Stored data:
/-- Reply buffers that a packet takes (R420); none when BUF_4K is outside 1–17. -/
def buffersFor (f : HFunc) (len : Nat) : Option Nat :=
  let b := fld f.rbuf.ctl 8 5
  if 1 ≤ b && b ≤ 17 then some (ceilDiv len (4096 * b)) else none

/-- The buffers before the wrap that a packet would cross are skipped (R420). -/
def skipWrap (s : State) (fn n : Nat) : State :=
  let f := s.func fn
  let left := f.rbuf.size - f.rbuf.head
  if left < n && left ≤ f.rbuf.count && f.cplRoom then
    writeCpl (s.setFunc fn { f with rbuf := { f.rbuf with head := 0 } }) fn 0 f.rbuf.head left 0 0 []
  else s

/-- OUTGOING_PACKET (R420–R422): the oldest waiting packet is written where its buffers and the completion ring allow. -/
def execOutgoingPacket (fn : Nat) (writeFails : Bool) (s : State) : Host.Outcome State Fault Refusal :=
  onFunction s fn (
    match (s.func fn).out with
    | [] => s
    | p :: rest =>
      let f := s.func fn
      match buffersFor f p.bytes.length with
      | none => s
      | some n =>
        if !dmaRuns s fn || !f.rbuf.runs || !f.cplRoom || !f.owed.isEmpty then s
        else
          let s := skipWrap s fn n
          let f := s.func fn
          if decide (f.rbuf.size - f.rbuf.head < n) || decide (f.rbuf.count < n) || !f.cplRoom then s
          else if writeFails then ringError s fn 2 5
          else
            let s := hostDma s p.bytes.length
            let f := s.func fn
            let s := s.setFunc fn (({ f with out := rest, rbuf := { f.rbuf with head := f.rbuf.next f.rbuf.head n } } : HFunc).bump 1)
            let s := { s with host := { s.host with wakeN := wakeWanted s.host } }
            writeCpl s fn 0 f.rbuf.head n p.bytes.length 0 p.bytes)

/-- RBUF_STARVED (R421): packets that have waited 100 ms are discarded. -/
def execRbufStarved (fn : Nat) (s : State) : Host.Outcome State Fault Refusal :=
  checked (okFn fn) (
    let f := s.func fn
    let late := f.out.filter (fun p => decide (p.since + 100000000 ≤ now s))
    if late.isEmpty then s
    else
      let f := late.foldl (fun f _ => f.bump 3) { f with out := f.out.filter (fun p => !decide (p.since + 100000000 ≤ now s)) }
      let s := s.setFunc fn f
      { s with host := { s.host with wakeN := wakeWanted s.host } })

/-- A function after a function reset (R425): its waiting packets are discarded and counted; what has gone out is the
host's. -/
def resetFunc (f : HFunc) : HFunc :=
  { HFunc.reset with
    discard := true, stats := if f.out.isEmpty then [] else [(2, f.out.length)],
    msixSent := f.msixSent, written := f.written, pmes := f.pmes }

/-- Functions reset (R425). -/
def resetFuncs (s : State) (which : Nat → Bool) : State :=
  let funcs : AMap HFunc := s.host.funcs.map (fun x => if which x.1 then (x.1, resetFunc x.2) else x)
  let s := { s with host := { s.host with funcs := funcs } }
  { s with host := { s.host with wakeN := wakeWanted s.host } }

/-- A VF reset by itself; a VF that has no state yet also discards until a request arrives (R425). -/
def resetVf (s : State) (fn : Nat) : State := resetFuncs (s.setFunc fn (s.func fn)) (· == fn)

/-- Whether the strap mode provides a link (R413). -/
def linkUsed (s : State) (h : Nat) : Bool := decide (h < strapLinks s.host.strap)

/-- Widest width of a link in a strap mode (R413). -/
def linkWidth (strap h : Nat) : Nat :=
  match strap with
  | 0 => 8
  | 1 => 4
  | 2 => if h == 0 then 4 else 2
  | _ => 2

/-- A link trains: at 16, 32 or 64 GT/s, and at its width or a narrower one (R412; assumption 3). -/
def trainLink (s : State) (h : Nat) : State :=
  let (a, s) := fresh s
  let (b, s) := fresh s
  let wide := linkWidth s.host.strap h
  let widths := [1, 2, 4, 8].filter (fun w => decide (w ≤ wide))
  s.setLink h { s.link h with
    config := true, up := true, rate := 4 + a.toNat % 3, width := widths.getD (b.toNat % widths.length) 1, l2 := false, l1 := 0 }

/-- Every function of a link is reset, the link with them (R425). -/
def resetLink (s : State) (h : Nat) : State :=
  let s := resetFuncs (s.setFunc (1024 * h) (s.func (1024 * h))) (fun fn => fn / 1024 == h)
  s.setLink h { HLink.reset with perst := (s.link h).perst }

→ INSTRUCTIONS TO FOLLOW: Please output each entry above exactly, leaving nothing out.

→ WRITTEN REPLY:
/-- Reply buffers that a packet takes (R420); none when BUF_4K is outside 1–17. -/
def buffersFor (f : HFunc) (len : Nat) : Option Nat :=
  let b := fld f.rbuf.ctl 8 5
  if 1 ≤ b && b ≤ 17 then some (ceilDiv len (4096 * b)) else none

/-- The buffers before the wrap that a packet would cross are skipped (R420). -/
def skipWrap (s : State) (fn n : Nat) : State :=
  let f := s.func fn
  let left := f.rbuf.size - f.rbuf.head
  if left < n && left ≤ f.rbuf.count && f.cplRoom then
    writeCpl (s.setFunc fn { f with rbuf := { f.rbuf with head := 0 } }) fn 0 f.rbuf.head left 0 0 []
  else s

/-- OUTGOING_PACKET (R420–R422): the oldest waiting packet is written where its buffers and the completion ring allow. -/
def execOutgoingPacket (fn : Nat) (writeFails : Bool) (s : State) : Host.Outcome State Fault Refusal :=
  onFunction s fn (
    match (s.func fn).out with
    | [] => s
    | p :: rest =>
      let f := s.func fn
      match buffersFor f p.bytes.length with
      | none => s
      | some n =>
        if !dmaRuns s fn || !f.rbuf.runs || !f.cplRoom || !f.owed.isEmpty then s
        else
          let s := skipWrap s fn n
          let f := s.func fn
          if decide (f.rbuf.size - f.rbuf.head < n) || decide (f.rbuf.count < n) || !f.cplRoom then s
          else if writeFails then ringError s fn 2 5
          else
            let s := hostDma s p.bytes.length
            let f := s.func fn
            let s := s.setFunc fn (({ f with out := rest, rbuf := { f.rbuf with head := f.rbuf.next f.rbuf.head n } } : HFunc).bump 1)
            let s := { s with host := { s.host with wakeN := wakeWanted s.host } }
            writeCpl s fn 0 f.rbuf.head n p.bytes.length 0 p.bytes)

/-- RBUF_STARVED (R421): packets that have waited 100 ms are discarded. -/
def execRbufStarved (fn : Nat) (s : State) : Host.Outcome State Fault Refusal :=
  checked (okFn fn) (
    let f := s.func fn
    let late := f.out.filter (fun p => decide (p.since + 100000000 ≤ now s))
    if late.isEmpty then s
    else
      let f := late.foldl (fun f _ => f.bump 3) { f with out := f.out.filter (fun p => !decide (p.since + 100000000 ≤ now s)) }
      let s := s.setFunc fn f
      { s with host := { s.host with wakeN := wakeWanted s.host } })

/-- A function after a function reset (R425): its waiting packets are discarded and counted; what has gone out is the
host's. -/
def resetFunc (f : HFunc) : HFunc :=
  { HFunc.reset with
    discard := true, stats := if f.out.isEmpty then [] else [(2, f.out.length)],
    msixSent := f.msixSent, written := f.written, pmes := f.pmes }

/-- Functions reset (R425). -/
def resetFuncs (s : State) (which : Nat → Bool) : State :=
  let funcs : AMap HFunc := s.host.funcs.map (fun x => if which x.1 then (x.1, resetFunc x.2) else x)
  let s := { s with host := { s.host with funcs := funcs } }
  { s with host := { s.host with wakeN := wakeWanted s.host } }

/-- A VF reset by itself; a VF that has no state yet also discards until a request arrives (R425). -/
def resetVf (s : State) (fn : Nat) : State := resetFuncs (s.setFunc fn (s.func fn)) (· == fn)

/-- Whether the strap mode provides a link (R413). -/
def linkUsed (s : State) (h : Nat) : Bool := decide (h < strapLinks s.host.strap)

/-- Widest width of a link in a strap mode (R413). -/
def linkWidth (strap h : Nat) : Nat :=
  match strap with
  | 0 => 8
  | 1 => 4
  | 2 => if h == 0 then 4 else 2
  | _ => 2

/-- A link trains: at 16, 32 or 64 GT/s, and at its width or a narrower one (R412; assumption 3). -/
def trainLink (s : State) (h : Nat) : State :=
  let (a, s) := fresh s
  let (b, s) := fresh s
  let wide := linkWidth s.host.strap h
  let widths := [1, 2, 4, 8].filter (fun w => decide (w ≤ wide))
  s.setLink h { s.link h with
    config := true, up := true, rate := 4 + a.toNat % 3, width := widths.getD (b.toNat % widths.length) 1, l2 := false, l1 := 0 }

/-- Every function of a link is reset, the link with them (R425). -/
def resetLink (s : State) (h : Nat) : State :=
  let s := resetFuncs (s.setFunc (1024 * h) (s.func (1024 * h))) (fun fn => fn / 1024 == h)
  s.setLink h { HLink.reset with perst := (s.link h).perst }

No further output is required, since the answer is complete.